Central Córdoba
- Full name: Club Atlético Central Córdoba
- Nickname: El Ferroviario (The Railroad)
- Founded: 3 June 1919; 107 years ago
- Ground: Estadio Alfredo Terrera
- Capacity: 20,000
- Chairman: José Félix Alfano
- Manager: Sebastián Domínguez
- League: Argentine Primera División
- 2024: 22nd
- Website: cacentralcordoba.com
| Home colours | Away colours | Third colours |

= Central Córdoba de Santiago del Estero =

Argentine sports club

Club Atlético Central Córdoba is an Argentine sports club based in Santiago del Estero. The club is mostly known for its football team, which currently plays in the Argentine Primera División, first division of the Argentine football league system. The club was founded by a group of railway workers and named after the Córdoba Central Railway in a similar manner to the other Central Córdoba club based in Rosario.

==History==
Central Córdoba has played at the highest level of Argentine football on 2 occasions, more specifically in the 1967 and 1971 Nacional championships. In the 1967 Nacional, Central Córdoba finished 14th of 16 teams, having reached its peak with the 2–1 victory over Boca Juniors in La Bombonera.
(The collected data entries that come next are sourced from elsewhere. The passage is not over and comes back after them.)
/-! The scales and metadata beside a row (05 R122). -/

/-- Lines that are read one after the other leave the registers of the core blocks alone. -/
theorem CoreRegsKept.readLines (n : Nat) (l : List (Nat × Nat)) (s : State) : CoreRegsKept s (untilFault (fun s (p : Nat × Nat) => Machine.getLine s n p.1) l s).1 := by
  have kept (t : State) (h : CoreRegsKept s t) : CoreRegsKept s (untilFault (fun s (p : Nat × Nat) => Machine.getLine s n p.1) l t).1 := by
    induction l generalizing t with
    | nil => exact h
    | cons p l ih =>
      unfold untilFault
      dsimp only
      split
      · exact ih _ (h.getLine n p.1)
      · exact h.getLine n p.1
  exact kept s (.refl s)

theorem CoreRegsKept.spmSame {s t : State} {c : Nat} (hc : c < 64) (h : CoreRegsKept s t) : SpmSame s t c :=
  ⟨fun _ _ _ => h _ (coreBlock_coreOff hc (by omega)), h _ (coreBlock_coreOff hc (by decide)), h _ (coreBlock_coreOff hc (by decide))⟩

theorem besideRows_spmSame (s : State) {c : Nat} (hc : c < 64) (t : CoreTask) (g : Tag) : SpmSame s (besideRows s c t g).1 c := by
  unfold besideRows
  extract_lets d f n o l r
  have lines : SpmSame s r.1 c := (CoreRegsKept.readLines t.strand l s).spmSame hc
  split
  · exact .of_regs rfl
  · split
    · exact lines.trans (.of_bump _ c FET_BYTES_READ _ (by decide) (by decide) (by decide))
    · exact lines

theorem besideRows_cores (s : State) (c : Nat) (t : CoreTask) (g : Tag) : (besideRows s c t g).1.cores = s.cores :=
  (besideRows_within (M := 0x710000f89) rfl s c t g .refl).same .cores rfl

theorem besideRows_mem (s : State) (c : Nat) (t : CoreTask) (g : Tag) : (besideRows s c t g).1.mem = s.mem :=
  (besideRows_within (M := 0x710000f89) rfl s c t g .refl).same .mem rfl

/-! A row lands at the TAIL of its region (08 R199, R202, R219). -/

/-- Counting a row that stands in memory, and moving TAIL on, leaves memory. -/
theorem countRegion_advanceTail_mem (s : State) (c m r : Nat) : (countRegion (advanceTail s c m r 1) c m r).mem = s.mem :=
  (countRegion_within (M := 0x100000011) rfl _ c m r (advanceTail_within rfl s c m r 1 .refl)).same .mem rfl

section
variable {s : State} {c m r : Nat} (unbuffered : (core s c).gb = []) (data : List Byte)
include unbuffered

theorem localWrite_mem {row : Nat} (allowed : localFault s c m row = none) : (localWrite s c m row data).mem = mwriteN s.mem (rowDpa c m row) data := by
  simp only [localWrite, allowed]
  exact putRow_mem unbuffered m row data

variable (allowed : localFault s c m (tailRow s c m r) = none)
include allowed

theorem appendRow_mem : (appendRow s c m r data).mem = mwriteN s.mem (rowDpa c m (tailRow s c m r)) data := by
  simp only [appendRow, allowed]
  rw [countRegion_advanceTail_mem, localWrite_mem unbuffered data allowed]

theorem landFetched_mem (va : Nat) : (landFetched s c m r va data).mem = mwriteN s.mem (rowDpa c m (tailRow s c m r)) data := by
  unfold landFetched
  extract_lets row
  split
  · have noted (u : State) : (noteRow (loseOther u c row r) c m row).mem = u.mem := loseOther_parts u c row r .mem (by decide)
    rw [countRegion_advanceTail_mem, noted, mem_writeRow, flushRow_unbuffered unbuffered]
  · exact appendRow_mem unbuffered data allowed

/-- A row of a stream lands there. -/
theorem landRead_mem {g : Tag} (streamed : g.kind = 0) (place : g.mem = m ∧ g.region = r) :
    (landRead s c g data).mem = mwriteN s.mem (rowDpa c m (tailRow s c m r)) data := by
  obtain ⟨rfl, rfl⟩ := place
  simp only [landRead, streamed, Nat.zero_ne_one, OfNat.zero_ne_ofNat, if_false]
  exact landFetched_mem unbuffered data allowed g.va

end

theorem noteStall_mem (s : State) (c i cause : Nat) : (noteStall s c i cause).mem = s.mem :=
  (noteStall_within (M := 0x10) rfl s c i cause .refl).same .mem rfl

/-! What each packet does, by what its tag is. -/

section
variable {s : State} {c : CoreId} {p : BulkTag} {tag : TagId} (new : NewPacket s (coreDie c) p)
include new

/-- A packet for a tag that the core does not hold (R280). -/
theorem answer_untagged (untagged : tfind (core s c).tags tag.val = none) :
    (∀ st data ev ca, exec (.readData c p tag st data ev ca) s = .next (tookPacket s (coreDie c) p)) ∧
      exec (.writeAcknowledge c p tag) s = .next (tookPacket s (coreDie c) p) ∧
      (∀ rd, exec (.negativeAcknowledge c p tag rd true) s = .next (tookPacket s (coreDie c) p)) := by
  refine ⟨fun st data ev ca => ?_, ?_, fun rd => ?_⟩ <;> refine congrArg Host.Outcome.next ((onBulk_new _ new).trans ?_) <;> simp [untagged]

variable {g : Tag} (tagged : tfind (core s c).tags tag.val = some g) (running : (core s c).draining = none)
include tagged running

section
variable (gone : g.abandoned = true)
include gone

/-- A row for an abandoned tag is counted as waste (R280). -/
theorem readData_abandoned (data : List Byte) (ev : Fin 8) (ca : Fin 6) : ∃ t, exec (.readData c p tag 0#16 data ev ca) s = .next t ∧
    OnlyParts [.regs, .cores, .net] s t ∧ tfind (core t c).tags tag.val = none ∧ coreReg t c FET_WASTE_BYTES = (coreReg s c FET_WASTE_BYTES + 512) % 2 ^ 64 := by
  refine ⟨bumpCore (rowFreed s c p tag) c FET_WASTE_BYTES 512,
    congrArg Host.Outcome.next ((onBulk_new _ new).trans ?_), ?_, ?_, ?_⟩
  · simp [tagged, gone, rowFreed]
  · exact (bumpCore_within (M := partMask [.regs, .cores, .net] false) rfl _ _ _ _ (freeTag_within rfl _ _ _ (updCore_within rfl _ _ _ (tookPacket_within rfl _ _ .refl)))).onlyParts
  · rw [bumpCore_core_of, rowFreed_core running]
    exact tfind_tdel_self _ _
  · rw [coreReg, reg_bumpCore, if_pos rfl, reg_congr (rowFreed_regs running p tag)]
    rfl

/-- The bytes of a write that was acknowledged count even so (R259). -/
theorem writeAcknowledge_abandoned : ∃ t, exec (.writeAcknowledge c p tag) s = .next t ∧ OnlyParts [.regs, .cores, .net] s t ∧
    tfind (core t c).tags tag.val = none ∧ coreReg t c FET_BYTES_WRITTEN = (coreReg s c FET_BYTES_WRITTEN + 512) % 2 ^ 64 := by
  have running_u : (core (bumpCore (tookPacket s (coreDie c) p) c FET_BYTES_WRITTEN 512) c).draining = none := running
  refine ⟨freeTag (bumpCore (tookPacket s (coreDie c) p) c FET_BYTES_WRITTEN 512) c tag, congrArg Host.Outcome.next ((onBulk_new _ new).trans ?_), ?_,
    freeTag_frees running_u tag, ?_⟩
  · simp [tagged, gone]
  · exact (freeTag_within (M := partMask [.regs, .cores, .net] false) rfl _ _ _ (bumpCore_within rfl _ _ _ _ (tookPacket_within rfl _ _ .refl))).onlyParts
  · rw [coreReg, reg_congr (freeTag_regs running_u tag), reg_bumpCore, if_pos rfl]
    rfl

/-- A refusal for an abandoned tag is counted (R280; 08 R213). -/
theorem negativeAcknowledge_abandoned (rd ab : Bool) : ∃ t, exec (.negativeAcknowledge c p tag rd ab) s = .next t ∧ OnlyParts [.regs, .cores, .net] s t ∧
    tfind (core t c).tags tag.val = none ∧ coreReg t c FET_ABORT_COUNT = (coreReg s c FET_ABORT_COUNT + 1) % 2 ^ 64 := by
  have running_u : (core (tookPacket s (coreDie c) p) c).draining = none := running
  refine ⟨bumpCore (freeTag (tookPacket s (coreDie c) p) c tag) c FET_ABORT_COUNT 1, congrArg Host.Outcome.next ((onBulk_new _ new).trans ?_), ?_,
    freeTag_frees running_u tag, ?_⟩
  · simp [tagged, gone]
  · exact (bumpCore_within (M := partMask [.regs, .cores, .net] false) rfl _ _ _ _ (freeTag_within rfl _ _ _ (tookPacket_within rfl _ _ .refl))).onlyParts
  · rw [coreReg, reg_bumpCore, if_pos rfl, reg_congr (freeTag_regs running_u tag)]
    rfl

end

variable {w : CoreTask} (held : g.abandoned = false) (task : (core s c).task = some w)
include held
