-- ==== Sys2Proof/Machine/Operands.lean ====
section
/-! DEFINITION. The operand forms: register index, source register, immediate (spec/30_encoding.md rules R52 to R54,
spec/20_memory.md rule R39). -/

namespace Sys2Proof.Machine

/-- `RegCheck(r)` (rule R39): the operand cell as a register index. All eight bits are compared, none is masked. -/
def regCheck : Cell → Except Error RegIndex
  | .empty => .error (.outOfBoundsAddress (.reg .empty))
  | .byte b =>
    if h : b.toNat < Config.numRegs then .ok ⟨b.toNat, h⟩
    else .error (.outOfBoundsAddress (.reg (.byte b)))

/-- The byte in a source register; EMPTY there raises UninitializedOperand (rules R97, R105, R124). -/
def sourceByte (s : State) (r : RegIndex) : Except Error Byte :=
  match regRead s r with
  | .byte v => .ok v
  | .empty => .error (.uninitializedOperand r)

/-- The immediate operand: the cell as it was fetched, EMPTY included, with no extension or scaling (rules R53, R91). -/
def immediate (c : Cell) : Cell := c

end Sys2Proof.Machine
end

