-- ==== Sys2Proof/Machine/Control.lean ====
section
/-! DEFINITION. The control family: HLT (spec/44_hlt.md). -/

namespace Sys2Proof.Machine

/-- `HLT` (rules R110, R111): RS <- HALTED; no check, no advance. -/
def execHlt (s : State) : Host.Outcome State Fault Refusal :=
  settle s (.ok (halt s))

end Sys2Proof.Machine
end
In 1971 Central Córdoba finished 13th out of 14 teams in group B, with their most significant achievement being a 1–1 draw to Boca Juniors, although soon later the team would be heavily defeated at the hands of San Lorenzo by 7–1.

On 8 June 2019, Central Córdoba won promotion to the Primera División after defeating Sarmiento in the 2018–19 promotion play-off finals. It marked their return to the top-flight for the first time in 48 years. In their first season back they finished 18th in the table.

The club made the final of the 2018–19 Copa Argentina for the first time in its history. They kicked off their run while still in the Primera B, beating Nueva Chicago 1–0, in the round of 32 they beat All Boys by the same score, then beat Villa Mitre to set up a quarter-final with Estudiantes de La Plata, winning 1–0. In the semi-final they beat Lanus by the same score to set up the final with River Plate on 13 December 2019, losing 3–0 in Mendoza.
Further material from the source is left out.